I cannot follow the path of a single raindrop as it falls from the sky.  But snow on a calm, dark morning?  It is both possible and delightful to watch a single, perfect, meandering snowflake lick the top of the lamp post as it wends its way to the ground in front of me.

This morning's perfect snow is an early Christmas gift, even if a thousand other Lincoln adults will grumble about its inconvenient aftermath--slowed traffic, slick overpasses, the prospect of shoveling.  Even Richard--the Woods Park wanderer who whispers the rosary on his rounds (and shouts out his "HELLO, JANE!" much louder and earlier than I'd care for), even Richard today lamented the snow, wanting safe travels on Christmas Eve.

But what, really, has ever been safe about Christmas?  About childbirth?  About poor people in unsanitary conditions having medical procedures?  Jesus' birth was never about safe travels.   That's why I love the later story of him accepting, essentially, a foot rub with Chanel No. 5. . . a lavish, wasteful, audacious moment in the midst of war-filled, hunger-filled, dangerous times.

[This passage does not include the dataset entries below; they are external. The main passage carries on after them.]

theorem decodeB2_eq_ok {mk : Byte → Byte → Instr} {bs rest : List Byte} {i : Instr} :
    decodeB2 mk bs = .ok i rest ↔ ∃ col row, i = mk col row ∧ bs = col :: row :: rest := by
  constructor
  · intro h
    unfold decodeB2 at h
    split at h <;> cases h
    exact ⟨_, _, rfl, rfl⟩
  · rintro ⟨col, row, rfl, rfl⟩
    rfl

/-- A glyph is its eight bytes. -/
theorem glyph_eq (glyph : Vector Byte 8) :
    glyph = #v[glyph[0], glyph[1], glyph[2], glyph[3], glyph[4], glyph[5], glyph[6], glyph[7]] := by
  ext i hi
  interval_cases i <;> rfl

theorem decodeB9_eq_ok {mk : Byte → Vector Byte 8 → Instr} {bs rest : List Byte} {i : Instr} :
    decodeB9 mk bs = .ok i rest ↔ ∃ slot glyph, i = mk slot glyph ∧ bs = slot :: (glyph.toList ++ rest) := by
  constructor
  · intro h
    unfold decodeB9 at h
    split at h <;> cases h
    exact ⟨_, _, rfl, rfl⟩
  · rintro ⟨slot, glyph, rfl, rfl⟩
    rw [glyph_eq glyph]
    rfl

theorem decodeS_eq_ok {term : Byte} {mk : List Byte → Instr} {bs rest : List Byte} {i : Instr} :
    decodeS term mk bs = .ok i rest ↔
      ∃ text, text.all (· != term) = true ∧ i = mk text ∧ bs = text ++ term :: rest := by
  constructor
  · intro h
    unfold decodeS at h
    split at h <;> cases h
    next text hsplit =>
      obtain ⟨hbytes, htext⟩ := splitText_eq_some hsplit
      exact ⟨text, htext, rfl, hbytes⟩
  · rintro ⟨text, htext, rfl, rfl⟩
    rw [decodeS, splitText_append term text rest htext]

/-! ## Requests and their bytes (R91, R94, R95) -/

/-- Settles O1, by the formats: the bytes of a fixed-length request are read one by one, and a `WRSTR` text is split at
its terminator (`splitText_append`, an induction on the text). -/
theorem requestDecodesFromItsBytes : Obligations.RequestDecodesFromItsBytes := by
  intro term i rest hr hwf
  cases i
  case createChar slot glyph => exact decodeB9_eq_ok.mpr ⟨slot, glyph, rfl, rfl⟩
  case wrStr text => exact decodeS_eq_ok.mpr ⟨text, hwf, rfl, by simp⟩
  all_goals first | exact Bool.noConfusion hr | rfl

/-- The decoder answers a well-formed request and takes its bytes, by the format its opcode selects. -/
theorem decode_bytes {term : Byte} {bs rest : List Byte} {i : Instr} (h : decode term bs = .ok i rest) :
    i.wellFormed term = true ∧ encode term i ++ rest = bs := by
  cases bs with
  | nil => cases h
  | cons b bs =>
    rw [decode] at h
    split at h <;> rename_i hb
    case h_21 => cases h
    all_goals obtain ⟨-, rfl⟩ := BitVec.toNat_eq_nat.mp hb
    case h_4 =>
      obtain ⟨col, row, rfl, rfl⟩ := decodeB2_eq_ok.mp h
      exact ⟨rfl, rfl⟩
    case h_17 =>
      obtain ⟨slot, glyph, rfl, rfl⟩ := decodeB9_eq_ok.mp h
      exact ⟨rfl, rfl⟩
    case h_18 =>
      obtain ⟨text, htext, rfl, rfl⟩ := decodeS_eq_ok.mp h
      exact ⟨htext, by simp [encode]⟩
    case h_19 =>
      obtain ⟨value, rfl, rfl⟩ := decodeB1_eq_ok.mp h
      exact ⟨rfl, rfl⟩
    case h_20 =>
      obtain ⟨value, rfl, rfl⟩ := decodeB1_eq_ok.mp h
      exact ⟨rfl, rfl⟩
    all_goals
      cases h
      exact ⟨rfl, rfl⟩

/-- Settles O2, by what each format reads (`decode_bytes`). -/
theorem decodedRequestIsItsBytes : Obligations.DecodedRequestIsItsBytes :=
  fun _ _ _ _ h => ⟨decode_isRequest h, decode_bytes h⟩

/-! ## The bytes of the bus commands (R100 to R110) -/

theorem busByte_entryModeSet : ∀ b : Byte, b &&& 0xFC#8 = hd44780Codes.entryModeSet →
    busByte hd44780Codes (.entryModeSet (b.getLsbD 1) (b.getLsbD 0)) = some b := by decide

theorem busByte_displayControl : ∀ b : Byte, b &&& 0xF8#8 = hd44780Codes.displayControl →
    busByte hd44780Codes (.displayControl (b.getLsbD 2) (b.getLsbD 1) (b.getLsbD 0)) = some b := by decide

theorem busByte_cursorShift : ∀ b : Byte, b &&& 0xFB#8 = hd44780Codes.cursorShift ||| hd44780Codes.displayMove →
    busByte hd44780Codes (.cursorShift (b.getLsbD 2)) = some b := by decide

theorem busByte_functionSet : ∀ b : Byte, b &&& 0xE3#8 = hd44780Codes.functionSet →
    busByte hd44780Codes (.functionSet (b.getLsbD 4) (b.getLsbD 3) (b.getLsbD 2)) = some b := by decide

theorem busByte_setCgramAddr : ∀ b : Byte, b &&& 0xC7#8 = hd44780Codes.setCgramAddr →
    busByte hd44780Codes (.setCgramAddr (b.extractLsb' 3 3)) = some b := by decide

theorem busByte_setDdramAddr : ∀ b : Byte, b &&& 0x80#8 = hd44780Codes.setDdramAddr →
    busByte hd44780Codes (.setDdramAddr (b.extractLsb' 0 7)) = some b := by decide

/-- A bus command is encoded as its byte, with the numbers of the spec. -/
theorem encode_busCommand {i : Instr} (hi : i.isBusCommand = true) {b : Byte} (hb : busByte hd44780Codes i = some b)
    (term : Byte) : encode term i = [b] := by
  have h : encode term i = (busByte hd44780Codes i).toList := by
    cases i <;> first | exact Bool.noConfusion hi | rfl
  rw [h, hb, Option.toList_some]

/-- What the bus decoder answers is a bus command whose byte it read, row by row of R109. -/
theorem decodeBus_eq_some {b : Byte} {i : Instr} (h : decodeBus b = some i) :
    i.isBusCommand = true ∧ busByte hd44780Codes i = some b := by
  unfold decodeBus at h
  split_ifs at h with hclear hhome hentry hdisplay hshift hfunction hcgram hddram <;> cases h
  · exact ⟨rfl, congrArg some hclear.symm⟩
  · exact ⟨rfl, congrArg some hhome.symm⟩
  · exact ⟨rfl, busByte_entryModeSet b hentry⟩
  · exact ⟨rfl, busByte_displayControl b hdisplay⟩
  · exact ⟨rfl, busByte_cursorShift b hshift⟩
  · exact ⟨rfl, busByte_functionSet b hfunction⟩
  · exact ⟨rfl, busByte_setCgramAddr b hcgram⟩
  · exact ⟨rfl, busByte_setDdramAddr b hddram⟩

/-- The bytes R111 lists, checked over the 256 bytes. -/
theorem decodeBus_eq_none : ∀ b : Byte, decodeBus b = none ↔
    (b = 0x00#8 ∨ b = 0x03#8 ∨ (b &&& 0xF8#8 = 0x10#8) ∨ (b &&& 0xF8#8 = 0x18#8 ∧ b &&& 0x03#8 ≠ 0x00#8) ∨
      (b &&& 0xE0#8 = 0x20#8 ∧ b &&& 0x03#8 ≠ 0x00#8) ∨ (b &&& 0xC0#8 = 0x40#8 ∧ b &&& 0x07#8 ≠ 0x00#8)) := by
  decide

/-- Settles O4, by the rows of R109 (`decodeBus_eq_some`) and the list of R111 (`decodeBus_eq_none`). -/
theorem busDecoderAcceptsNothingElse : Obligations.BusDecoderAcceptsNothingElse := by
  refine ⟨fun term b i h => ?_, decodeBus_eq_none⟩
  obtain ⟨hi, hb⟩ := decodeBus_eq_some h
  exact ⟨hi, encode_busCommand hi hb term⟩

/-- A bus command is read back from its byte, whatever its fields. -/
theorem decodeBus_busByte {i : Instr} (hi : i.isBusCommand = true) :
    ∃ b, busByte hd44780Codes i = some b ∧ decodeBus b = some i := by
  cases i
  case clearDisplay => exact ⟨_, rfl, rfl⟩
  case returnHome => exact ⟨_, rfl, rfl⟩
  case entryModeSet entryLeft shiftInc => exact ⟨_, rfl, by decide +revert⟩
  case displayControl d c b => exact ⟨_, rfl, by decide +revert⟩
  case cursorShift right => exact ⟨_, rfl, by decide +revert⟩
  case functionSet dl twoLine large => exact ⟨_, rfl, by decide +revert⟩
  case setCgramAddr slot => exact ⟨_, rfl, by decide +revert⟩
  case setDdramAddr addr => exact ⟨_, rfl, by decide +revert⟩
  all_goals exact Bool.noConfusion hi

/-- Settles O3, by the rows of R109 and the two nibbles of R108. -/
theorem busRowDecodesFromItsByte : Obligations.BusRowDecodesFromItsByte := by
  constructor
  · intro term i hi
    obtain ⟨b, hb, hdecode⟩ := decodeBus_busByte hi
    exact ⟨b, encode_busCommand hi hb term, hdecode⟩
  · intro term i hr hi
    cases i
    case handshake3 => exact ⟨handshakeNibble3, rfl, by decide, by decide⟩
    case handshake2 => exact ⟨handshakeNibble2, rfl, by decide, by decide⟩
    all_goals first | exact Bool.noConfusion hr | exact Bool.noConfusion hi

And so, I'll take the snowflakes.  I'll open my mouth in hopes that the perfect, icy geometry may alight on my tongue.  I will give over to my imagination, wondering what part of the universe, whose stories are imprinted in that perfect snowflake that is now a part of me. This beautiful morning,   I'll take the muted quiet that comes with snow, the first pawprints upon sidewalks, the slow descent of frozen precipitation that softens everything--the landscape, the sharp tongues, the divides, the man whose name I refuse to speak (and, no, it's not satan).

This world could use some softening, after all.  And I, for one, will not stand in the way.